# Exercise
Examine each line of the data, and copy the ones containing "none".

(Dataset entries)
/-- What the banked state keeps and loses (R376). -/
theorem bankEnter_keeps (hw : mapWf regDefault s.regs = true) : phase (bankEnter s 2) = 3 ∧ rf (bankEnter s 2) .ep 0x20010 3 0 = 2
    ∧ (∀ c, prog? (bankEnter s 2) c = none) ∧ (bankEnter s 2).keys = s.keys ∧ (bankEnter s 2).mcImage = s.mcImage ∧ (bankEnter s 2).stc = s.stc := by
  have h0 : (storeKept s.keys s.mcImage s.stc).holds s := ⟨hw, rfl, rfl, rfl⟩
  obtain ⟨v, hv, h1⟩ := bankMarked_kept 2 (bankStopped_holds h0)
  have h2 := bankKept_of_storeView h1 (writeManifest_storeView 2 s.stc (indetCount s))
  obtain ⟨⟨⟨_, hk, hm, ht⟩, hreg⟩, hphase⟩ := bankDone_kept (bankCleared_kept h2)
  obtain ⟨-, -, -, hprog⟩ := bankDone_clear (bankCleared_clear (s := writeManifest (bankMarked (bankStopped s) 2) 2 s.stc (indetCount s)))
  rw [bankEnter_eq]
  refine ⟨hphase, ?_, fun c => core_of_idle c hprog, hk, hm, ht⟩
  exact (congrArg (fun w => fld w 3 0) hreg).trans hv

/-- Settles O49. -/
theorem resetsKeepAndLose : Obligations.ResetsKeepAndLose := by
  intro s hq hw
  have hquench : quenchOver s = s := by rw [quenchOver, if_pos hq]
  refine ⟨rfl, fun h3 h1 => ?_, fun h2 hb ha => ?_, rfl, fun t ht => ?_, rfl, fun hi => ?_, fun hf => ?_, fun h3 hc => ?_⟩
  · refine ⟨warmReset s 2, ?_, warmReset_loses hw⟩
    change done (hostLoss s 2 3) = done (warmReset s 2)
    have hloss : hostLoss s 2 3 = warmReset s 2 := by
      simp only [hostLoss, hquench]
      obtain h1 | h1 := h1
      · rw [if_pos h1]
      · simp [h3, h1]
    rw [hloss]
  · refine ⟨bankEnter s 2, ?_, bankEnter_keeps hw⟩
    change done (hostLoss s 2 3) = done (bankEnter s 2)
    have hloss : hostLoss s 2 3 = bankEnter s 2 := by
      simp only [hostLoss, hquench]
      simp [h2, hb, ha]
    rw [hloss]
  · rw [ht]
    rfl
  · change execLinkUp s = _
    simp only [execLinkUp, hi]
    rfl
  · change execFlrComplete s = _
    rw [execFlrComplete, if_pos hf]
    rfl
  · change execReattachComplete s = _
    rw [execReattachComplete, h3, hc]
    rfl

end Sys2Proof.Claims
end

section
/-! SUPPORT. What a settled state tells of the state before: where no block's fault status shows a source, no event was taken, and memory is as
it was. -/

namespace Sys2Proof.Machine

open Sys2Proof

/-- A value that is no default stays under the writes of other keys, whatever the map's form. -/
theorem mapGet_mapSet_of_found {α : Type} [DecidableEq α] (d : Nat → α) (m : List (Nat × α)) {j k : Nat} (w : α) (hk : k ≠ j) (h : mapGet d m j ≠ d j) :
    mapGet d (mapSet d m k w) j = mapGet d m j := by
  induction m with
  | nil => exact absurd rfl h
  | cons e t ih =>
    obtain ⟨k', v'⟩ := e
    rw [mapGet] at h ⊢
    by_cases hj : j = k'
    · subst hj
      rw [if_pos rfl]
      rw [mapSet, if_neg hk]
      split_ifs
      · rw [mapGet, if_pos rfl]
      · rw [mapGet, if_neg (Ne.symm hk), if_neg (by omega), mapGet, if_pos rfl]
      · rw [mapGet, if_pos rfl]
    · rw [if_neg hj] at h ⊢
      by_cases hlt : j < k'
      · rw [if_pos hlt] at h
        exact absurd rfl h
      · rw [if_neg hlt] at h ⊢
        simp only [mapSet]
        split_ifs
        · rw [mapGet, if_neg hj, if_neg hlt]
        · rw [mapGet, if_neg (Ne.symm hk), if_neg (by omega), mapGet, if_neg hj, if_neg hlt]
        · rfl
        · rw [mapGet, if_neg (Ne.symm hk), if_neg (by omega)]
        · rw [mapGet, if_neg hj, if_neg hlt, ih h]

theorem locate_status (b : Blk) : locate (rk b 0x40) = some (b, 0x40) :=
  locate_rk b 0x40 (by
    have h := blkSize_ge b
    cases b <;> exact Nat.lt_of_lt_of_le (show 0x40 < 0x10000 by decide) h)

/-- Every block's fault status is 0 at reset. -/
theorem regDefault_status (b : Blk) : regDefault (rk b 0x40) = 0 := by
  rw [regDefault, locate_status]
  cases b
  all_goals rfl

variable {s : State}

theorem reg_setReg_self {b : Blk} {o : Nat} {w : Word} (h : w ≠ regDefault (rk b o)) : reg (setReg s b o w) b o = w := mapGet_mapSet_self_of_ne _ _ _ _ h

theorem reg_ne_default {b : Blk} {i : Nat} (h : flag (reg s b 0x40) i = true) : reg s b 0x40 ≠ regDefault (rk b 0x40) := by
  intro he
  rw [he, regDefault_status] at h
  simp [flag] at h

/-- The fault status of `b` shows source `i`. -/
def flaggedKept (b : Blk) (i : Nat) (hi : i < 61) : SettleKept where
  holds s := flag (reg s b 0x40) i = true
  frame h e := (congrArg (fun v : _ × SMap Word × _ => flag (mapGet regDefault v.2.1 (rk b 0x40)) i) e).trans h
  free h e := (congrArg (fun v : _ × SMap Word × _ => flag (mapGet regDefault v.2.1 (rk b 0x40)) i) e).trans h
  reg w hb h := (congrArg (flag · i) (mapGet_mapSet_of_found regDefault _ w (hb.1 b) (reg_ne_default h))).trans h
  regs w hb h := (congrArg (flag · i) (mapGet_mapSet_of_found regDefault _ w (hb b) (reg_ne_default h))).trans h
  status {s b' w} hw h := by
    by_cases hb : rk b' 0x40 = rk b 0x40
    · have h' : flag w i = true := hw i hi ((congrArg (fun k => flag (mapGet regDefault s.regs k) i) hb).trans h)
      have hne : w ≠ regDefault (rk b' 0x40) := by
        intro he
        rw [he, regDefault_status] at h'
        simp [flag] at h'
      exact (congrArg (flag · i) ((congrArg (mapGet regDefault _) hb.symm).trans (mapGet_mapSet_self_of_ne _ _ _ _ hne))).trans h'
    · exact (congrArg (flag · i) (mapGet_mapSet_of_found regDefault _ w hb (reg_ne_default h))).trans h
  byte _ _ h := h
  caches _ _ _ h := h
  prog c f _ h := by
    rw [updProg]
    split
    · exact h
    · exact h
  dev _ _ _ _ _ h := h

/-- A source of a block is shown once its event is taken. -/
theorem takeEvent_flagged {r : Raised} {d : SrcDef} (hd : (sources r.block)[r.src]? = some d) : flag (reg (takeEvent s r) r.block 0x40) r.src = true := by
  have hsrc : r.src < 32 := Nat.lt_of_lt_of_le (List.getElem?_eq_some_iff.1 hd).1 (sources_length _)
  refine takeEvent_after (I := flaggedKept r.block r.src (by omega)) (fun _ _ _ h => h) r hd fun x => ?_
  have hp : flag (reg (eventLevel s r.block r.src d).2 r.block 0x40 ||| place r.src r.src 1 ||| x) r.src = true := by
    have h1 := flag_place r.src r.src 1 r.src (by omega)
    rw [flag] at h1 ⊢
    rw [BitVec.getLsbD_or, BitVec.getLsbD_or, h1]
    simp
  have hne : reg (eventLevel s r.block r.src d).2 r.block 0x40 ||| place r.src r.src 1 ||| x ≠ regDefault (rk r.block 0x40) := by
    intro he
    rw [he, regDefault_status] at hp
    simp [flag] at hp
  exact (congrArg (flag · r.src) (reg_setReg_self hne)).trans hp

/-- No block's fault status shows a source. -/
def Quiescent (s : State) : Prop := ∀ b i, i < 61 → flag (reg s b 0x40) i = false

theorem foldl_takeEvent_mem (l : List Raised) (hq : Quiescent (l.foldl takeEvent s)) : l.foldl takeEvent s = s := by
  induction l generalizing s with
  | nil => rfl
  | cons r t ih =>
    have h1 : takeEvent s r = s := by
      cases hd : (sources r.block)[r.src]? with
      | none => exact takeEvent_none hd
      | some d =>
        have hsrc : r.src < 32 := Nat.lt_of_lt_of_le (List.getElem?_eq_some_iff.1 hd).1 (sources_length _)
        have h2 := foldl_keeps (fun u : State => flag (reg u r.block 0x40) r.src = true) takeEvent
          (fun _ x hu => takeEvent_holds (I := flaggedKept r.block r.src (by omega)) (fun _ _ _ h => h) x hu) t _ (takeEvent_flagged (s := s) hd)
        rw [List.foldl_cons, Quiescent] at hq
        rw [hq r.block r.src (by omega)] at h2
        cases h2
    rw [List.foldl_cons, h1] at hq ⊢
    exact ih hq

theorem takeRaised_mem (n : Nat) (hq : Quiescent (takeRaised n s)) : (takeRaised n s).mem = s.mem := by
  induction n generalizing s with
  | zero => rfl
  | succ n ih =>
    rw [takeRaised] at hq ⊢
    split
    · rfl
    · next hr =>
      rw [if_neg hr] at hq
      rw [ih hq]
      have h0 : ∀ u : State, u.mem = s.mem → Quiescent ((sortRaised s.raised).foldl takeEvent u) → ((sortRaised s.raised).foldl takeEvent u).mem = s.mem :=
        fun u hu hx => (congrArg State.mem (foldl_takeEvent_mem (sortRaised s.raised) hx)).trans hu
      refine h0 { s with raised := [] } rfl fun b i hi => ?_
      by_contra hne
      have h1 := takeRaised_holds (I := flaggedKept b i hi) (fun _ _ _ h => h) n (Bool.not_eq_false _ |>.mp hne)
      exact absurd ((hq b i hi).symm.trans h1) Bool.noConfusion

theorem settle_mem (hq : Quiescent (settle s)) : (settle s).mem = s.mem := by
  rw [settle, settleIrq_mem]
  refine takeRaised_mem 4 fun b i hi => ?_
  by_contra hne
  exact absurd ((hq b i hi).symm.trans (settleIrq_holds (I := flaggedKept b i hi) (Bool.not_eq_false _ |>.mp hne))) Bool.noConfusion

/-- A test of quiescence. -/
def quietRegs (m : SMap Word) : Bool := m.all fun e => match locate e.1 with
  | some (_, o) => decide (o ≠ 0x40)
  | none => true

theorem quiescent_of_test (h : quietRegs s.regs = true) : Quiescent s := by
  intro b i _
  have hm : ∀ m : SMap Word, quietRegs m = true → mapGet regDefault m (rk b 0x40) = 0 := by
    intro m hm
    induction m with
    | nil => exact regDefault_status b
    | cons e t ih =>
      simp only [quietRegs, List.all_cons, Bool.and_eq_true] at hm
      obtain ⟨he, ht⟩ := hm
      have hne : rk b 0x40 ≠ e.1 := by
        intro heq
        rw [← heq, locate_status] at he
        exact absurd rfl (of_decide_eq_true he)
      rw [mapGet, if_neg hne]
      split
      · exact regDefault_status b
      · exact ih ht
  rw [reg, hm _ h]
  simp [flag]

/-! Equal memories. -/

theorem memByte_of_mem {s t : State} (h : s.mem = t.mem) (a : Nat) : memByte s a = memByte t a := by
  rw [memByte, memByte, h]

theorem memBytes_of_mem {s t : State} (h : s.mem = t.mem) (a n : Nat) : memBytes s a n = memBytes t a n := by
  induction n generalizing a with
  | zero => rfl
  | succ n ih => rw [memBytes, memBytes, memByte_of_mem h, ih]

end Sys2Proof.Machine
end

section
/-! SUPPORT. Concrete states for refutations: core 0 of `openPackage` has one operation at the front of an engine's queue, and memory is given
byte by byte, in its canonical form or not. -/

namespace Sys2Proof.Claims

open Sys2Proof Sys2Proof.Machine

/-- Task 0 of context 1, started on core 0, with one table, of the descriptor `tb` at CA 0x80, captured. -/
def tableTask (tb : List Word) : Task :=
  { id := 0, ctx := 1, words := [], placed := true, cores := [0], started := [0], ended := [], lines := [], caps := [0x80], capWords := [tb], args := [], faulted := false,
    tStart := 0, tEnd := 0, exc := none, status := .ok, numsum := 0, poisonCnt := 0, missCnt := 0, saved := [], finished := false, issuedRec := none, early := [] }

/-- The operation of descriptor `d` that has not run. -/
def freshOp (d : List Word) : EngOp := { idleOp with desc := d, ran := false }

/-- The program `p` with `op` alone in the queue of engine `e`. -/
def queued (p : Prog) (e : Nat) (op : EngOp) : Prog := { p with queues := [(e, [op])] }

# Output for this task
    ∧ (∀ c, prog? (bankEnter s 2) c = none) ∧ (bankEnter s 2).keys = s.keys ∧ (bankEnter s 2).mcImage = s.mcImage ∧ (bankEnter s 2).stc = s.stc := by
      | none => exact takeEvent_none hd
  | none => true
    tStart := 0, tEnd := 0, exc := none, status := .ok, numsum := 0, poisonCnt := 0, missCnt := 0, saved := [], finished := false, issuedRec := none, early := [] }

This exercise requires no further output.